# Qcgb Bearings (bronze And Roller)



## Hozzie (Nov 28, 2016)

I did a search, but didn't see an answer to my question.  I needed to replace the felts on my newly acquired Heavy 10 so while I had it apart, I am refinishing and taking the time to perform any needed maintenance.

I have the QCGB apart and stripped.  In the rebuild guide it says replace any bearings that need it.  This is where I am not sure if this is simply known by experience or if there is a quantitative way for me to determine this.  While I am pretty mechanically apt, but this is my first lathe and I don't know how much wear is too much.

Can I simply check the bronze bearings inside diameter and then check the steel shaft outside diameter to determine wear?  Or is it more of a feel thing?  

Also on the roller bearings, should I just replace them?  They were a bit tight after cleaning in degreaser, but I put some oil in them and they loosened up, but I have no idea if they are ok or not.  I lean towards just replacing everything now and doing it once, but if it isn't needed, I hate to waste the money.

Anyway, what is my best option for knowing if these items need replacing?  If they do, what is the best source for bearings?
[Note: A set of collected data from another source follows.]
theorem State.ReelKept.trans {s t u : State} (h : s.ReelKept t) (g : t.ReelKept u) : s.ReelKept u :=
  ⟨h.within.trans g.within, g.reel.trans h.reel, g.frames.trans h.frames⟩

/-- Steps of the collector do not touch synthesis. -/
theorem Within.reelKept {s t : State} (h : Within noticeFields fenceReg s t) : s.ReelKept t :=
  ⟨h.widen fun _ hf => List.mem_cons_of_mem _ hf, congrArg Syn.reel (h.syn (by decide)), congrArg Syn.frames (h.syn (by decide))⟩

theorem Within.toFence {s t : State} (h : Within noticeFields reportReg s t) : Within noticeFields fenceReg s t := h.regs_mono fun _ => fenceReg_of_reportReg

/-- The registers of a NOTICE fault are among those of any. -/
theorem Within.noticeToFence {s t : State} (h : Within noticeFields faultReg s t) : Within noticeFields fenceReg s t :=
  h.regs_mono fun a ha => by simp [fenceReg, ha]

/-- A sub-array at fault waits for its repair, if it does not yet. -/
theorem fenceUnit_subarray (lasting : Bool) (i : Fin 512) (s : State) : s.ReelKept (fenceUnit lasting (.subarray i) s).1 := by
  unfold fenceUnit
  dsimp only
  split
  · exact (Within.refl s).reelKept
  · exact ⟨(s.withSyn_within _).widen (by decide), rfl, rfl⟩

/-- A report of the device's own against sub-array `i` of the Reel. -/
def reelReport (lo : Word) (i : Fin 512) : Report := ⟨133, lo, 0, [.subarray i], false⟩

theorem reelReport_facts (lo : Word) (i : Fin 512) : baseClass 133 = some 2 ∧ srcLoc fltRanges 133 = some (Reg.page 5 0, 1) ∧ srcDetector 133 = none ∧
    srcUnit (reelReport lo i) = some (.subarray i) ∧ subArrayOf (reelReport lo i) = some (.subarray i) := ⟨rfl, rfl, rfl, rfl, rfl⟩

/-- The judgement of such a report always gives a record, of class FENCE. -/
theorem State.judge_reel (s : State) (ws : List Window) (lo : Word) (i : Fin 512) : ∃ u x, s.judge ws (reelReport lo i) = (u, some x) ∧
    Within noticeFields reportReg s u ∧ x.rep = reelReport lo i ∧ x.cls = 2 ∧ x.lasting = false := by
  obtain ⟨hbase, hloc, hdet, hunit, -⟩ := reelReport_facts lo i
  have hsrc : (reelReport lo i).src = 133 := rfl
  have hraise := s.setFltSrc_report 133 { s.fltSrc 133 with raises := satAdd 16 (s.fltSrc 133).raises 1 }
  unfold State.judge
  simp only [hsrc, hbase, hloc, hdet, State.when, Nat.reduceBEq, Nat.reduceEqDiff, Bool.false_eq_true, if_false, if_true]
  dsimp only at hraise
  generalize s.setFltSrc 133 _ = v at hraise ⊢
  have hnamed := hraise.trans (v.withFlt_report { v.flt with subarrays := insSorted i v.flt.subarrays })
  simp only [hunit]
  split
  · exact ⟨_, _, rfl, hnamed.trans (State.absorb_report _ _), rfl, rfl, rfl⟩
  · exact ⟨_, _, rfl, hnamed, rfl, rfl, rfl⟩

/-- The reaction of a record against a sub-array keeps the Reel, and leaves the record's source. -/
theorem State.reactRec_reel (s : State) {y : FRec} {lo : Word} {i : Fin 512} (hrep : y.rep = reelReport lo i) (hcls : y.cls = 2) (hlast : y.lasting = false) :
    s.ReelKept (s.reactRec fenceUnit y).1 ∧ (s.reactRec fenceUnit y).2.1.rep.src = 133 := by
  have hunit : srcUnit y.rep = some (.subarray i) := by rw [hrep]; exact (reelReport_facts lo i).2.2.2.1
  have hsrc : y.rep.src = 133 := by rw [hrep]; rfl
  have hdetail : s.unitDetail y = y := by simp [State.unitDetail, hunit, unitPage]
  have hreact := fenceUnit_subarray false i s
  have h23 : ¬ (2 : Nat) = 3 := by decide
  unfold State.reactRec
  simp only [hcls, hlast, hunit, hdetail, State.when, h23, Bool.false_eq_true, if_false, if_true]
  split
  · exact ⟨(Within.refl s).reelKept, hsrc⟩
  · split
    · exact ⟨hreact.trans (State.openWindow_report _ _ _).toFence.reelKept, hsrc⟩
    · exact ⟨hreact, hsrc⟩

/-- The report of a sub-array's fault: its pending bit is set. -/
theorem State.raiseGroup_reel (s : State) (lo : Word) (i : Fin 512) : s.ReelKept (s.raiseGroup fenceUnit [reelReport lo i]).1 ∧
    (s.raiseGroup fenceUnit [reelReport lo i]).1.fltPending 133 = true := by
  obtain ⟨u, x, hj, hu, hxrep, hxcls, hxlast⟩ := s.judge_reel s.flt.windows lo i
  obtain ⟨v, y, hv, hyrep, hycls, hylast, h⟩ := s.raiseGroup_recorded fenceUnit hj
  obtain ⟨hreact, hsrc⟩ := v.reactRec_reel (hyrep.trans hxrep) (hycls.trans hxcls) (hylast.trans hxlast)
  rw [h]
  generalize v.reactRec fenceUnit y = z at hreact hsrc
  have hnote := z.1.noteRec_within z.2.1 (by rw [hsrc]; decide)
  have hlog := (z.1.noteRec z.2.1).logRec_report z.2.1
  refine ⟨(((hu.trans hv).toFence.reelKept.trans hreact).trans hnote.noticeToFence.reelKept).trans hlog.toFence.reelKept, ?_⟩
  exact (hlog.pendingKept (by decide)).trans (hsrc ▸ z.1.noteRec_pending z.2.1)

/-- The fault of a sub-array, with what follows it: a full window list is reported, and the pair follows its causes. -/
theorem State.raiseWith_reel (s : State) (lo : Word) (i : Fin 512) : s.ReelKept (s.raiseWith fenceUnit [reelReport lo i]) ∧
    (s.raiseWith fenceUnit [reelReport lo i]).fltPending 133 = true := by
  obtain ⟨hgroup, hpend⟩ := s.raiseGroup_reel lo i
  unfold State.raiseWith
  generalize s.raiseGroup fenceUnit [reelReport lo i] = z at hgroup hpend
  obtain ⟨u, full⟩ := z
  obtain ⟨v, hv⟩ : ∃ v, v = if full then (u.raiseGroup noReact [⟨478, 0, 0, [], false⟩]).1 else u := ⟨_, rfl⟩
  have hfull : u.ReelKept v ∧ v.fltPending 133 = true := by
    rw [hv]
    split
    · exact ⟨(u.raiseGroup_notice noReact _ (by decide) (by decide)).noticeToFence.reelKept,
        (u.raiseGroup_reported .geo noReact (by decide)).pending _ (by decide) hpend⟩
    · exact ⟨(Within.refl u).reelKept, hpend⟩
  have hpair := v.pairUpdate_within.toReport
  dsimp only
  rw [← hv]
  exact ⟨(hgroup.trans hfull.1).trans hpair.toFence.reelKept, (hpair.pendingKept (by decide)).trans hfull.2⟩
This is my QCGB as it sits right now.


----------



## Bob Korves (Nov 28, 2016)

You will need to make the call.  Be aware that new bushings will need to be finished to size and in line internally after pressing them in.  If the bearings, roller or ball (looks like balls), roll freely and pass a close visual inspection of the races and balls or rollers looking for any pitting and/or corrosion, then they are probably OK after a really good cleaning.  A few thousandths clearance between bushings and shafts is no big deal, but more will cause bad gear meshing and excessive wear on them leading to eventual failure.


----------



## Ulma Doctor (Nov 28, 2016)

i'm of the opinion that if you have the unit torn down, replace everyting you can - so you don't have to do it again.
in doing that, you may need to do some reaming on the bushings.
bearings and bushings are relatively cheap.
if you replace them all, there will be no question of the integrity of the completed work.


----------



## Hozzie (Nov 28, 2016)

Thanks for the responses.  I am kinda with you Ulma Doctor.  Question now is where to get the bearings?   I guess it is just a matter of measuring and finding the same kind in the right size, but being new to lathes I want to make sure I get the right kind.  Anyone have any examples of what they have bought in the past.  I usually just get these things from McMaster Carr.  Is that my best bet?

Edit: Found the roller bearings on Ebay for a good price.  I will get the bronze and do what I need to make the others.

Thanks again.


----------



## Ulma Doctor (Nov 28, 2016)

measure the bearings -inside diameter, outside diameter and thickness
measure the bushing- ID, OD, and Flange thickness (for flanged bushings)
here is a link to bearing sizes
https://www.bearingworks.com/bearing-sizes/

you bearings may be metric , but your bushings should be imperial.
if your bearing measures to be a weird metric size, (i.e. 10.3mm) it may be that it's an imperial bearing
metric bearings are usually full millimeter nominal diameters
ABEC3 bearings will suffice for this operation

if you have the numbers, i buy off ebay
VBX bearings
good quality, great prices- no connection just a happy industrial customer


----------



## Hozzie (Nov 28, 2016)

Thanks.  The roller bearings were metric.  I checked the bronze bushings and they all seemed to be very close to spec so I am just going to leave them.


----------